- Nickname: Nampisha
- Interactive map of Nambisha
- Nambisha Location in Manipur, India Nambisha Nambisha (India)
- Coordinates: 24°42′46″N 94°29′53″E﻿ / ﻿24.71278°N 94.49806°E
- Country: India
- State: Manipur
- District: Kamjong

Population
- • Total: 609

Languages
- • Official: Nambisha language Nambisha
- Time zone: UTC+5:30 (IST)
- PIN: 795142
- Vehicle registration: MN
- Nearest city: Ukhrul Imphal
- Literacy: 96.61%
- Lok Sabha constituency: Outer Manipur
- Vidhan Sabha constituency: Phungyar

= Nambisha =

Nambisha is a village located in Kamjong district, Manipur state, India. Nambisha is connected by Ukhrul–Kamjong state highway. The village is flanked by Punge in the west, Kangpat in the south, Kongkan Thana in the east and Ningchou in the north.
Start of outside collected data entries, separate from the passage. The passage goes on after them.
-- ==== Sys2Proof/Machine/Roster.lean ====
section
/-! DEFINITION. The Roster (chapter 2): hearings, the strangers, leaving service, and the parking and release of records. -/

namespace Sys2Proof.Machine

/-- The result of a hearing (R25). -/
inductive Admission where
  | admitted | refreshed | ignored | hushed | stranger
  deriving DecidableEq, Repr

/-- Every tag, in ascending order. -/
def allTags : List Tag := List.finRange 128

/-- Every lane, in lane order. -/
def allLanes : List LaneNo := List.finRange 8

/-! ## The lists -/

/-- The expected-list entry of a serial (R27). -/
def Roster.entryOf (r : Roster) (serial : Serial) : Option Expected := r.expected.find? fun e => e.serial = serial

/-- A tag is reserved when some expected-list entry holds it (R27). -/
def Roster.reserved (r : Roster) (t : Tag) : Bool := r.expected.any fun e => e.tag = t

/-- The record that holds a serial (R25 step 2): no two do. -/
def Roster.holderOf (r : Roster) (serial : Serial) : Option Tag :=
  allTags.find? fun t => (r.records.get t).term.any fun h => h.serial = serial

/-- The lowest tag from `low` to `high` whose record is FREE and which is not reserved (R27). -/
def Roster.freeTag (r : Roster) (low high : Nat) : Option Tag :=
  allTags.find? fun t =>
    low ≤ tagNum t && tagNum t ≤ high && (r.records.get t).term.isNone && !r.reserved t

/-! ## Hearings (R25 to R29) -/

/-- A HUSH for the hush length of the line settings (R25, R26, R29). -/
def State.hushLong (s : State) (serial : Serial) : State := s.rosterPost (.hush serial s.line.settings.hush)

/-- A serial refused as a stranger (R29). -/
def State.refuseStranger (s : State) (serial : Serial) (reason : StrangerReason) : State :=
  let s1 := s.hushLong serial
  if s.roster.strangers.any fun x => x.serial = serial then s1
  else if s.roster.strangers.length < 16 then
    s1.setStrangers (s.roster.strangers ++ [⟨serial, reason, s.cycleNo⟩])
  else s1.setOverflowed

/-- The record of `t` becomes HEARD for a serial and its tag joins the tail of the admission queue (R27). -/
def State.enroll (s : State) (t : Tag) (serial : Serial) (listed : Bool) (profile : ProfileNo) (coarse : Int) : State :=
  let h : Terminal :=
    { serial := serial, listed := listed, profile := profile, coarse := coarse, level := none, flags := .clear,
      heardCycle := s.cycleNo, phase := .heard }
  let s1 := s.changeTerm t (some h)
  (s1.setAdmissionQueue (s1.roster.admission ++ [t])).setStrangers
    (s1.roster.strangers.filter fun x => x.serial != serial)

/-- A new serial (R27). -/
def State.hearNew (s : State) (serial : Serial) (coarse : Int) : State × Admission :=
  let r := s.roster
  match r.entryOf serial with
  | some e => (s.enroll e.tag serial true e.profile coarse, .admitted)
  | none =>
    match r.mode with
    | .listed => (s.refuseStranger serial .unlisted, .stranger)
    | mode =>
      let found := if mode = .mixed then r.freeTag r.poolLow r.poolHigh else r.freeTag 1 128
      match found with
      | some t => (s.enroll t serial false r.openProfile coarse, .admitted)
      | none => (s.refuseStranger serial .rosterFull, .stranger)

/-- Re-admission of a PARKED record (R28). -/
def State.readmit (s : State) (t : Tag) (h : Terminal) (coarse : Int) : State :=
  let entry := s.roster.entryOf h.serial
  let h' : Terminal :=
    { h with
      coarse := coarse, heardCycle := s.cycleNo, level := none, flags := .clear, phase := .heard,
      listed := entry.isSome, profile := (entry.map Expected.profile).getD h.profile }
  let s1 := s.changeTerm t (some h')
  s1.setAdmissionQueue (s1.roster.admission ++ [t])

/-- A hearing of a serial that the record of `t` already holds (R26). -/
def State.hearHeld (s : State) (t : Tag) (h : Terminal) (coarse : Int) : State × Admission :=
  match h.phase with
  | .heard => (s.putTerm t (some { h with coarse := coarse }), .refreshed)
  | .engaged _ _ | .active _ | .silent _ _ _ => (s, .ignored)
  | .parked reason hold =>
    if reason = .host then (s.hushLong h.serial, .hushed)
    else if hold = 0 then (s.readmit t h coarse, .admitted)
    else (s.rosterPost (.hush h.serial hold), .hushed)

/-- A hearing is decided: barred, held, or new (R25). -/
def State.hear (s : State) (serial : Serial) (coarse : Int) : State × Admission :=
  if s.roster.barred.contains serial then (s.hushLong serial, .hushed)
  else
    match s.roster.holderOf serial with
    | some t =>
      match s.term t with
      | some h => s.hearHeld t h coarse
      | none => s.hearNew serial coarse
    | none => s.hearNew serial coarse

/-! ## Parking and release -/

/-- The record of `t`, holding `h`, becomes PARKED: the fields of the state it leaves become absent, the rest is kept
(R32, R34, R35, R37, R5). -/
def State.parkRecord (s : State) (t : Tag) (h : Terminal) (reason : Reason) (hold : Nat) : State :=
  s.changeTerm t (some { h with phase := .parked reason hold })

/-- What leaving its state takes from the other blocks when the host acts on a record: a HEARD record leaves the
admission queue (R30), the lane of an ENGAGED record ends HALTED (R136), the Supervisor drops what it holds for a
record in service (R149). -/
def State.detach (s : State) (t : Tag) (h : Terminal) : State :=
  match h.phase with
  | .heard => s.setAdmissionQueue (s.roster.admission.filter fun x => x != t)
  | .engaged lane _ => s.freeLane lane
  | .active _ | .silent _ _ _ => s.supDrop t
  | .parked _ _ => s

/-- The record of `t`, holding `h`, becomes FREE (R39). -/
def State.freeRecord (s : State) (t : Tag) (h : Terminal) : State := (s.detach t h).changeTerm t none

end Sys2Proof.Machine
end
Locally, the inhabitants speak Nambisha dialect that belongs to the Tibeto-Burman language family. Some researchers are of the view that the dialect spoken by the inhabitants has some affinity to that of the Koireng tribe.

==Total population==
According to 2011 census, Nambisha has 92 households with the total of 601 people of which 290 are male and 311 are female. Of the total population, 87 were in the age group of 0–6 years. The average sex ratio of the village is 1072 female to 1000 male which is higher than the state average 985. The literacy rate of the village stands at 99.61% which is higher than the state average 76.94%. Male literacy rate stands at 100% while female literacy rate was 98.25%.

==People and occupation==
The village is home to people of Tangkhul Naga tribe. Majority of the inhabitants are Christians and Nambisha and Bungpa hold the record of appointing women pastors in the 1940s; a rare historical privilege in a predominantly patriarchal society. Agriculture is the primary occupation of the inhabitants. Being a remote area, the village is often in the news for the poor transport system due to bad road condition and the inhabitants suffer most during the rainy season because of frequent landslides. Nambisha is close to the porous Indo-Myanmar international border and the village is often used as transit route by militants for which there are frequent encounters between the Indian arm force and militant groups.